This workflow performs ChIPseq analysis using BWA-MEM, MACS2, and deepTools
- Dean Pettinga (@deanpettinga), https://github.com/deanpettinga
NOTE this workflow is optimized for HPC3 @ Van Andel Institute.
make sure you are running
The following recipe provides established best practices for running and extending this workflow in a reproducible way.
- Fork the repo to a project directory on /secondary
- Clone the fork to the desired working directory for your project.
- Create a new branch (the project-branch) within the clone and switch to it. The branch will contain any project-specific modifications (e.g. to configuration, but also to code).
- Modify the config, and any necessary sheets, e.g.:
- src/samples.txt
- src/config.yaml
- src/cluster.yaml
- Move your sequencing reads to
raw_reads/
Test your configuration by performing a dry-run via
snakemake --use-conda -np
Execute as from within your project directory as a PBS job using BBC nodes via
qsub -q bbc /src/run_snake.sh
This job script will produce DAG (.txt & .png) and .html with run stats for the workflow to be executed in runs/chipseq_workflow_(TIME)

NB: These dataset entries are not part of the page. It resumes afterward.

/-- A hashed page-table entry's outcome for an address (R55). A PPN that is not aligned to SIZE counts with the bits below the page size zero
(DESIGN CHOICE, log entry 108). -/
def hashedOutcome (d : Nat) (tk : BitVec 16) (va : Nat) (e : BitVec 256) : WalkRes :=
  let sz := (e.extractLsb' 194 2).toNat
  let sh := pageLog sz
  let st := (e.extractLsb' 192 2).toNat
  let tier := (e.extractLsb' 144 4).toNat
  if 2 ≤ tier ∨ (isFDie d ∧ tier = 0) ∨ e.extractLsb' 128 7 ≠ 0 ∨ e.extractLsb' 112 4 ≠ 0 ∨ e.extractLsb' 64 44 ≠ 0 then
    .notMapped
  else if st = 0 then .notMapped
  else if st = 1 then
    .present { track := tk, base := va / 2 ^ sh * 2 ^ sh, log2 := sh, far := tier == 1,
               fmod := (e.extractLsb' 140 4).toNat,
               phys := (e.extractLsb' 148 44).toNat * 4096 / 2 ^ sh * 2 ^ sh, ati := (e.extractLsb' 116 12).toNat,
               perm := (e.extractLsb' 108 4), dirty := true }
  else if st = 2 then .migrating
  else .forwarded (e.extractLsb' 135 5).toNat

/-- Does an entry match an address in the probe for one size (R56). -/
def hashedMatch (tk : BitVec 16) (va sz : Nat) (e : BitVec 256) : Bool :=
  let sh := pageLog sz
  (e.extractLsb' 194 2).toNat == sz && e.extractLsb' 196 16 == tk && e != 0 &&
    (e.extractLsb' 212 44).toNat / 2 ^ (sh - 12) == va % 2 ^ 56 / 2 ^ sh

/-- The first bucket of the probe for one size (R56). -/
def hashedBucket (tk : BitVec 16) (va sz shlog : Nat) : Nat :=
  let key := (va % 2 ^ 56 / 2 ^ pageLog sz) ^^^ (tk.toNat * 2 ^ 40)
  (key ^^^ (key / 2 ^ shlog) ^^^ (sz * 4)) % 2 ^ shlog

/-- A 32-byte entry of memory. -/
def State.entry32 (s : State) (cell : Nat) : BitVec 256 := BitVec.ofNat 256 (s.loadLE cell 32)

/-- The cell of the first matching entry of a shard, sizes from the largest, four buckets each, four entries a bucket (R56). -/
def State.hashedFind (s : State) (d : Nat) (tk : BitVec 16) (ent : BitVec 128) (va : Nat) : Option Nat :=
  let shlog := (ent.extractLsb' 104 6).toNat
  [3, 2, 1, 0].findSome? fun sz =>
    let b := hashedBucket tk va sz shlog
    (List.range 16).findSome? fun i =>
      let cell := tableCell d (entRoot ent + (b + i / 4) % 2 ^ shlog * 128 + i % 4 * 32)
      if hashedMatch tk va sz (s.entry32 cell) then some cell else none

/-- The leaf of an Sv57 walk: the cell of the PTE, the PTE and its level, none where the table ends without a leaf (R57). -/
def State.sv57Find (s : State) (d va : Nat) : Nat → Nat → Option (Nat × BitVec 64 × Nat)
  | 0, _ => none
  | fuel + 1, table =>
    let level := fuel
    let cell := tableCell d (table + va / 2 ^ (12 + 9 * level) % 512 * 8)
    let pte := s.load64 cell
    if pte.getLsbD 0 = false || pte.getLsbD 63 || pte.extractLsb' 54 2 != 0 then none
    else if pte.getLsbD 1 || pte.getLsbD 3 then some (cell, pte, level)
    else if pte.getLsbD 2 then none
    else s.sv57Find d va fuel ((pte.extractLsb' 10 44).toNat * 4096)

/-- An Sv57 leaf's outcome, before the permission check of R59 step 4. `store` marks a store or AMO, which needs D (R57). U is looked at before A
and D, and a leaf with FAR 0 in the table of an F-die, which has no HBM, is NOT_MAPPED (DESIGN CHOICES, log entry 108). The PPN of a FORWARDED leaf
holds the new home: its alignment is that of no page. -/
def sv57Outcome (d : Nat) (tk : BitVec 16) (ent : BitVec 128) (va : Nat) (store : Bool) (pte : BitVec 64) (level : Nat) :
    WalkRes :=
  let sh := 12 + 9 * level
  let ppn := (pte.extractLsb' 10 44).toNat
  let xs := (pte.extractLsb' 61 2).toNat
  let far := pte.getLsbD 56
  let r := pte.getLsbD 1
  let w := pte.getLsbD 2
  let x := pte.getLsbD 3
  if 3 ≤ level ∨ pte.getLsbD 63 ∨ pte.extractLsb' 54 2 ≠ 0 ∨ xs = 3 ∨ (w ∧ !r) then .notMapped
  else if xs = 1 then .migrating
  else if xs = 2 then .forwarded (ppn % 32)
  else if ppn % 2 ^ (9 * level) ≠ 0 then .notMapped
  else if !pte.getLsbD 4 then .refused
  else if !pte.getLsbD 6 ∨ (store ∧ !pte.getLsbD 7) ∨ (isFDie d ∧ !far) then .notMapped
  else
    .present { track := tk, base := va / 2 ^ sh * 2 ^ sh, log2 := sh, far := far, fmod := if far then ppn / 2 ^ 40 else 0,
               phys := (if far then ppn % 2 ^ 40 else ppn) * 4096,
               ati := (entAtaper ent + (pte.extractLsb' 57 4).toNat) % 4096,
               perm := BitVec.ofBool r ++ BitVec.ofBool w ++ BitVec.ofBool (r && w) ++ BitVec.ofBool x, dirty := pte.getLsbD 7 }

/-- The cell of the page-table entry that covers an address, and what the walk says of it. -/
def State.walk (s : State) (d : Nat) (tk : BitVec 16) (ent : BitVec 128) (va : Nat) (store : Bool) : WalkRes :=
  if ent.getLsbD 110 then
    match s.sv57Find d va 5 (entRoot ent) with
    | none => .notMapped
    | some (_, pte, level) => sv57Outcome d tk ent va store pte level
  else
    match s.hashedFind d tk ent va with
    | none => .notMapped
    | some cell => hashedOutcome d tk va (s.entry32 cell)

/-- The cached translation of an address at a die (R54). A store or AMO does not hit an Sv57 leaf that was cached with its D bit clear: the bit
is looked at in the table (R57). -/
def State.tcHit (s : State) (d : Nat) (tk : BitVec 16) (va : Nat) (changes : Bool) : Option TcEntry :=
  (s.ni d).tcache.find? fun e => e.track == tk && decide (e.base ≤ va) && decide (va < e.base + 2 ^ e.log2) && (e.dirty || !changes)
/-- The set of a translation among the 2,048 of the cache: a free value, for the spec does not give the index (log entry 15). -/
def TcEntry.set (e : TcEntry) : Nat := Config.translationSet e.track e.base e.log2 % 2048
/-- The translations that the cache keeps of a list, newest first: 8 ways of each set (R54). -/
def tcKeep : List TcEntry → List Nat → List TcEntry
  | [], _ => []
  | e :: l, seen => if 8 ≤ seen.count e.set then tcKeep l seen else e :: tcKeep l (e.set :: seen)
/-- The cache with a translation added, newest first: it takes the place of the oldest one of a full set (DESIGN CHOICE, log entry 15). -/
def tcInsert (e : TcEntry) (l : List TcEntry) : List TcEntry :=
  let l := l.filter fun o => !(o.track == e.track && o.base == e.base && o.log2 == e.log2)
  if l.length < 8 then e :: l else tcKeep (e :: l) []
/-- The cache without the translations of a track that touch a range. -/
def tcDrop (tk : BitVec 16) (base limit : Nat) (l : List TcEntry) : List TcEntry :=
  l.filter fun o => !(o.track == tk && decide (o.base < limit) && decide (base < o.base + 2 ^ o.log2))

/-! ## Access tables and freezes -/

/-- The access-table entry on which a target acts (R51, R58): the copy it holds, or the table's. -/
def State.accEntry (s : State) (d t i : Nat) : Dword :=
  let n := s.ni d
  match kfind n.accHeld (4096 * t + i) with
  | some e => e
  | none => kget 0 n.acc (4096 * t + i)
/-- Does an access-table entry admit an operation of a master class under a track (R58, R59). -/
def accAdmits (e : Dword) (tk : BitVec 16) (cls : Nat) (op : MemOp) : Bool :=
  let b := match op with | .read => 0 | .write => 1 | .amo => 2 | .fetch => 3
  e.getLsbD 63 && e.extractLsb' 32 16 == tk && e.getLsbD (4 * cls + b)
/-- The master class under which a packet is checked at a target of a die (R58): a compute core's is 0 at its own die and 1 at another. -/
def Pkt.classAt (p : Pkt) (d : Nat) : Nat := if 2 ≤ p.master then p.master else if p.srcPkg = 0 ∧ epDie p.src = d then 0 else 1
/-- Does a page permission admit an operation (R55). -/
def pageAdmits (p : BitVec 4) (op : MemOp) : Bool :=
  match op with
  | .read => p.getLsbD 3
  | .write => p.getLsbD 2
  | .amo => p.getLsbD 1
  | .fetch => p.getLsbD 0
/-- Does an aperture's target admit an operation: the entry ATAPER of the track (R50, R58, R355). -/
def State.ataperAdmits (s : State) (d t : Nat) (tk : BitVec 16) (cls : Nat) (op : MemOp) : Bool :=
  match s.trackEntry d tk with
  | none => false
  | some e => accAdmits (s.accEntry d t (entAtaper e)) tk cls op
/-- The access-table target that holds an address which a core reaches itself (R51): die shared SRAM, or its cluster's memories. -/
def ownTarget (pcl a : Nat) : Nat := if addrClass a = .dsram then 1 else 2 + pcl % 24
/-- The cell that the access of a slot's baton to a local aperture reaches, where ATAPER of its track admits class 0 there (R50, R58, R59); none
otherwise, and the access raises the access fault, as a refused hurdle operation does under R355 (DEDUCED, log entry 7). -/
def State.coreCell (s : State) (k : Nat) (op : MemOp) (a : Nat) : Option Nat :=
  match s.localCell (keyCid k) a with
  | some c => if s.ataperAdmits (keyDie k) (ownTarget (keyPcl k) a) (s.slotAt k).track 0 op then some c else none
  | none => none
/-- The same for the focus slot. -/
def State.ownCell (s : State) (op : MemOp) (a : Nat) : Option Nat := s.coreCell s.focus op a
/-- Does the target of the own scratchpad and TCM admit an operation of the focus baton (R51, R58). -/
def State.spadAdmits (s : State) (op : MemOp) : Bool := s.ataperAdmits s.myDie (ownTarget s.myPcl spadBase) s.me.track 0 op
/-- Does a range of a track lie in a frozen range at a die (R60). -/
def State.frozenAt (s : State) (d : Nat) (tk : BitVec 16) (a n : Nat) : Bool :=
  (s.ni d).freeze.any fun f => f.track == tk && decide (a < f.limit) && decide (f.base < a + n)
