/-! ## Completion (R282, R286) -/

/-- The failed-branch bitmap (R45). -/
def branchBits (e : CpEntry) : Dword :=
  BitVec.ofNat 64 ((List.range e.branches.length).foldl (fun n i =>
    match e.branches[i]? with
    | some b => if b.status.isSome then n + 2 ^ i else n
    | none => n) 0)
/-- The status of a multicast from its branches (R45). -/
def mcastStatus (bs : List Branch) : Nat :=
  let bad := bs.filterMap Branch.status
  if bad = [] then 0 else if bad.length < bs.length then 7 else bad.headD 0
/-- Every piece has been performed, has failed or has been abandoned. -/
def piecesEnded (e : CpEntry) : Bool :=
  e.flight == [] && !e.gathering && (e.cancelled || (if e.kind == .feed then feedOver e else decide (e.units ≤ e.begun.length)))
/-- The engine's arrival on a hurdle of its own cluster (R101, R282, R355): a refusal gives REFUSED_ACCESS, a stray one is told; a gated bank
holds it up. -/
def State.arriveLocal (s : State) (pcl i : Nat) (e : CpEntry) (h : Nat) (g : BitVec 32) (m status : Nat)
    (done : State → Bool → Option Nat → State) : State :=
  let key := pieceKey pcl i (2 ^ 40)
  if !s.hurdleAdmits h e.track 2 .amo then done s false (some 1)
  else if !s.granted key [h] then s.stallKey key (BitVec.ofNat 64 e.order) [h]
  else
    let r := s.engineArrive h g m (statusBits [status]) 0
    done (r.1.unstallAt (pcl / 24) key) r.2 none
/-- The engine's arrival (R282) for a command or a branch with hurdle `h`: by rank, as the source NI's entry stands now (R43); on its own cluster's
hurdle at once; else by a COPY_DONE behind the data in VC 2, after which the destination's NI makes the arrival (R34). -/
def State.arriveBy (s : State) (pcl i : Nat) (e : CpEntry) (rank : Option Nat) (h pkg : Nat) (near : Bool) (g : BitVec 32) (m status : Nat)
    (o : Owner) (done : State → Bool → Option Nat → State) : State :=
  let p := { Pkt.blank with ty := .copyDone, va := h, track := e.track, src := engineEp pcl, dst := niEp (hurdlePcl h / 24), dstPkg := pkg,
                            srcRank := s.srcRank pcl, a := BitVec.ofNat 64 m, c := g ++ statusBits [status], master := 2 }
  let send := fun (go : State → Pkt → State) (p : Pkt) =>
    let (t, s) := s.newTag o
    go (s.setEntry pcl i { e with arriving := true }) { p with tag := t }
  match rank with
  | some r =>
    let x := s.rct (pcl / 24) r
    if rctState x = 1 ∧ !s.foreign (rctPkg x) ∧ rctPcl x = pcl then s.arriveLocal pcl i e (spadCell pcl (h % 2 ^ 22)) g m status done
    else if s.rankFull (pcl / 24) r then s
    else send State.sendRanked { p with dstRank := r, ranked := true }
  | none => if near then s.arriveLocal pcl i e h g m status done else send State.send p
/-- The hurdle of a multicast branch, as a cell of the issuing cluster: at the same offset of the receiving one where DST is ranked (R282, R286);
none for HOFF 0. -/
def branchHurdle (pcl : Nat) (b : Branch) : Option Nat :=
  let off := (b.ctl.extractLsb' 5 18).toNat * 32
  if off = 0 then none else some (spadCell pcl (off - spadBase))
/-- The next branch of a multicast whose arrival is still to be made: one that has not failed. -/
def nextArrival (e : CpEntry) : Option (Nat × Branch) :=
  (List.range e.branches.length).findSome? fun j =>
    match e.branches[j]? with
    | some b => if b.status.isNone && !b.arrived then some (j, b) else none
    | none => none
/-- All pieces of a command have ended: the arrival is made, and the command completes with it, or once it is answered (R282). A failed branch of a
multicast makes none (R45). -/
def State.copyComplete (s : State) (pcl i : Nat) : State :=
  match kfind (s.cluster pcl).engine i with
  | none => s
  | some e =>
    if e.complete || e.arriving || !piecesEnded e then s
    else
      let st := if e.cancelled then 6 else if e.failed then e.status else if e.kind = .mcast then mcastStatus e.branches else e.status
      let e := { e with status := st }
      if e.kind = .mcast then
        match nextArrival e with
        | none => s.completeEntry pcl i e
        | some (j, b) =>
          let e' := { e with branches := e.branches.set j { b with arrived := true } }
          match branchHurdle pcl b with
          | none => s.setEntry pcl i e'
          | some h =>
            s.arriveBy pcl i e' (dstRankOf e j) h 0 true (b.gen.getD 0) (ctlArrm b.ctl) (if e.cancelled then 6 else 0)
              (.branch pcl (handleEntry e.handle) j) fun s stray fault =>
                match kfind (s.cluster pcl).engine i with
                | none => s
                | some x => s.setEntry pcl i { x with stray := x.stray || stray, branches := e.branches.set j { b with arrived := true, status := fault } }
      else
        match e.hurdle with
        | none => s.completeEntry pcl i e
        | some h =>
          s.arriveBy pcl i e (dstRankOf e 0) h e.hurdlePkg (!e.remote) e.gen (ctlArrm e.ctl) st (.copyArrive pcl (handleEntry e.handle))
            fun s stray fault =>
              match kfind (s.cluster pcl).engine i with
              | none => s
              | some x => s.completeEntry pcl i { x with status := if st = 0 then fault.getD 0 else st, stray := stray }
/-- The answer to a command's arrival (R282, R355). -/
def State.arriveAnswer (s : State) (pcl i : Nat) (stray : Bool) (fault : Option Nat) : State :=
  match kfind (s.cluster pcl).engine i with
  | none => s
  | some e =>
    if !e.arriving then s
    else
      let st := match fault with | some f => if e.status = 0 then f else e.status | none => e.status
      s.completeEntry pcl i { e with status := st, stray := e.stray || stray }
/-- The answer to a branch's arrival or to the READ of its hurdle's GEN. -/
def State.branchAnswer (s : State) (pcl i j : Nat) (stray : Bool) (fault : Option Nat) : State :=
  match kfind (s.cluster pcl).engine i with
  | none => s
  | some e =>
    match e.branches[j]? with
    | none => s
    | some b =>
      let b' := match fault with | some f => { b with status := some f } | none => b
      s.setEntry pcl i { e with arriving := false, stray := e.stray || stray, branches := e.branches.set j b' }
/-- A COPY_DONE applied at its destination: the NI then makes the hurdle arrival, an ARRIVE on its own die (R34, R282). -/
def State.copyDonePkt (s : State) (d : Nat) (p : Pkt) : State := s.accept d d { p with ty := .arrive }
/-- An entry whose completed command nobody claims is freed 65,536 cycles after completion (R280). -/
def State.lapseEntry (s : State) (pcl i : Nat) : State :=
  match kfind (s.cluster pcl).engine i with
  | some e => if e.complete && decide (e.completeAt + 65536 ≤ s.swcAt (pcl / 24)) then s.freeEntry pcl i else s
  | none => s

end Sys2Proof.Machine
end

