/-! ## An iteration (R309, R310) -/

/-- What CYC.TAKE finds (R309). -/
inductive Taken
  | wait
  | value (v : Dword)
  | never
  deriving DecidableEq, Repr
/-- CYC.TAKE by a block. -/
def CycRec.take (r : CycRec) (b : Nat) : Taken :=
  if b = r.firstBlock then .value (if r.dir then r.adj else r.start)
  else
    let p := r.slot (r.before b)
    match p.passed with
    | some v => .value v
    | none => if p.next then .never else .wait
/-- The merge of all contributions in ascending block order (R310). -/
def CycRec.merged (r : CycRec) : Streg :=
  (List.range (r.nbm1 + 1)).foldl (fun m b => statTo (statMerge (statOf m) (statOf (r.slot b).res))) statEmpty
/-- `a ≤ b` on FP32 patterns. -/
def le32 (a b : Nat) : Bool := ltV (fdecode .f32 a) (fdecode .f32 b) || eqV (fdecode .f32 a) (fdecode .f32 b)
/-- The code with which an iteration closes (R310). -/
def CycRec.closing (r : CycRec) (m : Stat) : Nat :=
  if m.nan || m.inf || m.wovf then 3
  else
    let s := if m.empty then 0 else mul32 m.w m.mu
    let lim := if r.dir then r.blimit else r.limit
    if s = fmtInf .f32 then 3 else if le32 s r.tol2 then 1 else if lim ≤ r.iter + 1 then 2 else 0
/-- The record after its iteration has closed: the code and the record (R303, R310). -/
def CycRec.close (r : CycRec) : Nat × CycRec :=
  let m := r.merged
  let code := r.closing (statOf m)
  let r := { r with res := m, iter := if code = 0 then r.iter + 1 else r.iter }.clear
  let r :=
    if code = 0 then r
    else if r.dir then { r with bwdstat := code }
    else { r with fwdstat := code, state := if code = 1 then .converged else if code = 2 then .inexact else .diverged }
  (code, r)
/-- Batons parked on a record act on it as it stands: a TAKE whose value has come, and both where the record no longer works (R313). -/
def State.pollCycle (s : State) (rec' : Nat) : State :=
  match s.waitOf rec' with
  | .cycTake rd h =>
    let r := s.cycRec (cycNum h)
    if cycSeq h ≠ r.seq ∨ !r.works ∨ !s.cycUp then s.failWait rec' 29 (BitVec.ofNat 64 (cycNum h)) 0
    else
      match r.take (cycBlock h) with
      | .wait => s
      | .value v => (s.acquireLog (recPcl rec' / 24) 2).finishWait rec' (.x rd v)
      | .never => s.failWait rec' 29 (BitVec.ofNat 64 (cycNum h)) 0
  | .cycNext _ h =>
    let r := s.cycRec (cycNum h)
    if cycSeq h ≠ r.seq ∨ !r.works ∨ !s.cycUp then s.failWait rec' 29 (BitVec.ofNat 64 (cycNum h)) 0 else s
  | _ => s
/-- Every baton that waits on a record. -/
def State.wakeCycle (s : State) (n : Nat) : State :=
  s.waiting.foldl (fun s w =>
    match w.2 with
    | .cycTake _ h => if cycNum h = n then s.pollCycle w.1 else s
    | .cycNext _ h => if cycNum h = n then s.pollCycle w.1 else s
    | _ => s) s
/-- The last NEXT closes the iteration, and every block's NEXT returns its code, an acquire at PACKAGE scope (R179, R310). -/
def State.closeIteration (s : State) (n : Nat) : State :=
  let r := s.cycRec n
  if r.slots.all CycSlot.next then
    let c := r.close
    (s.setCyc n c.2).waiting.foldl (fun s w =>
      match w.2 with
      | .cycNext rd h => if cycNum h = n ∧ cycSeq h = r.seq then (s.acquireLog (recPcl w.1 / 24) 2).finishWait w.1 (.x rd (BitVec.ofNat 64 c.1)) else s
      | _ => s) (s.setCyc n c.2)
  else s
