/-! ## Loading and defining (R316, R319, R320) -/

/-- The plan-store slot of a plan with a group and id. -/
def Relay.findPlan (r : Relay) (g pid : Nat) : Option Nat := kfirst (fun _ p => p.hdr.group == g && p.pid == pid) r.plans
/-- Room in the plan store (R115). -/
def Relay.planRoom (r : Relay) (h : PlanHdr) : Bool :=
  decide (r.plans.length < 64) && decide (r.plans.foldl (fun n p => n + p.2.hdr.nodes) h.nodes ≤ 32768) &&
    decide (r.plans.foldl (fun n p => n + p.2.hdr.nsucc) h.nsucc ≤ 65536)
/-- CL.LOAD with its image read (R316). -/
def State.loadPlan (s : State) (tk : BitVec 16) (pid : Nat) (l : List Byte) : Dword × State :=
  match planOf l with
  | .error c => (failCode c, s)
  | .ok (h, nodes, succ) =>
    let g := s.group h.group
    if g.defined ∧ g.track ≠ tk ∧ tk ≠ 0 then (failCode 8, s)
    else if (s.relay.findPlan h.group pid).isSome then (failCode 6, s)
    else if !s.relay.planRoom h then (failCode 4, s)
    else
      let slot := ((List.range 64).find? fun i => (kfind s.relay.plans i).isNone).getD 0
      let gen := kget 0 s.relay.lgen slot + 1
      let p : Plan := { pid := pid, hdr := h, nodes := nodes, succ := succ, opened := 0, missed := [], statuses := [] }
      (BitVec.ofNat 64 (gen.toNat * 2 ^ 32 + slot * 2 ^ 16 + pid),
       (s.setPlan slot p).setRelay { (s.setPlan slot p).relay with lgen := kset slot gen s.relay.lgen })
/-- The slot and plan that a handle names, none where it is stale. -/
def State.planNamed (s : State) (h : Dword) : Option (Nat × Plan) :=
  let slot := (h.extractLsb' 16 6).toNat
  match kfind s.relay.plans slot with
  | none => none
  | some p =>
    if h.extractLsb' 48 16 = 0 ∧ h.extractLsb' 22 10 = 0 ∧ h.extractLsb' 32 16 = kget 0 s.relay.lgen slot ∧
        (h.extractLsb' 0 16).toNat = p.pid then some (slot, p)
    else none
/-- CL.LOAD of a handle with no image: the plan is unloaded. -/
def State.unloadPlan (s : State) (h : Dword) : Dword × State :=
  match s.planNamed h with
  | none => (failCode 1, s)
  | some (slot, _) =>
    if s.relay.runsOf slot ≠ [] then (failCode 7, s)
    else (0, s.setRelay { s.relay with plans := kdel slot s.relay.plans })
/-- The ranks that a definition lists (R319). -/
def defRanks (l : List Byte) : List Nat := (List.range (wordAt l 0 % 2 ^ 13)).map fun k => natLE ((l.drop (8 + 2 * k)).take 2)
/-- The definition word keeps its form. -/
def defOk (l : List Byte) : Bool :=
  let w := wordAt l 0
  decide (w % 2 ^ 13 ≤ 4096) && w / 2 ^ 13 % 8 == 0 && w / 2 ^ 32 == 0
/-- Member entries of all groups but one. -/
def Relay.entries (r : Relay) (g : Nat) : Nat := r.groups.foldl (fun n p => if p.1 = g then n else n + p.2.ranks.length) 0
/-- CL.GRP with its definition read (R319). -/
def State.defineGroup (s : State) (tk : BitVec 16) (g : Nat) (l : List Byte) : Dword × State :=
  let ranks := defRanks l
  let track := BitVec.ofNat 16 (wordAt l 0 / 2 ^ 16)
  let old := s.group g
  if !defOk l || ranks.any (fun r => decide (4096 ≤ r)) || decide (ranks.eraseDups.length < ranks.length) then (failCode 1, s)
  else if tk ≠ 0 ∧ (track ≠ tk ∨ (old.defined ∧ old.track ≠ tk)) then (failCode 8, s)
  else if s.relay.groupBusy g then (failCode 7, s)
  else if 65536 < s.relay.entries g + ranks.length then (failCode 4, s)
  else
    let gen := old.gen + 1
    (zext64 gen, s.setGroup g { gen := gen, track := track, ranks := ranks, defined := true })
/-- CL.JOIN and CL.LEAVE (R127, R128, R320). -/
def State.changeMember (s : State) (tk : BitVec 16) (gv rv : Dword) (join : Bool) : Dword × State :=
  let g := gv.toNat
  let rank := rv.toNat
  if 1024 ≤ g ∨ 4096 ≤ rank then (failCode 1, s)
  else
    let x := s.group g
    if !x.defined then (failCode 11, s)
    else if tk ≠ 0 ∧ x.track ≠ tk then (failCode 8, s)
    else
      let gen := x.gen + 1
      if join then
        if x.ranks.contains rank then (failCode 10, s)
        else if 4096 ≤ x.ranks.length ∨ 65536 ≤ s.relay.entries g + x.ranks.length then (failCode 4, s)
        else (zext64 gen, s.setGroup g { x with gen := gen, ranks := x.ranks ++ [rank] })
      else if !x.ranks.contains rank then (failCode 9, s)
      else (zext64 gen, (s.setGroup g { x with gen := gen, ranks := x.ranks.filter (· != rank) }).withdraw g rank)

end Sys2Proof.Machine
end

Review your results including the run stats:
runs/chipseq_workflow_(TIME).html
Now that you've successfully run your analysis, it's time to do some housekeeping.
- Commit any changes you've made to the repo and push the project-branch to your fork on github.
- Optional: Merge back any valuable and generalizable changes to the [upstream repo] via a pull request. This would be greatly appreciated.
- Optional: Push results (plots/tables) to the remote branch on your fork.
- Optional: Create a self-contained workflow archive for publication along with the paper (snakemake --archive).
- Optional: Delete the local clone/workdir to free space.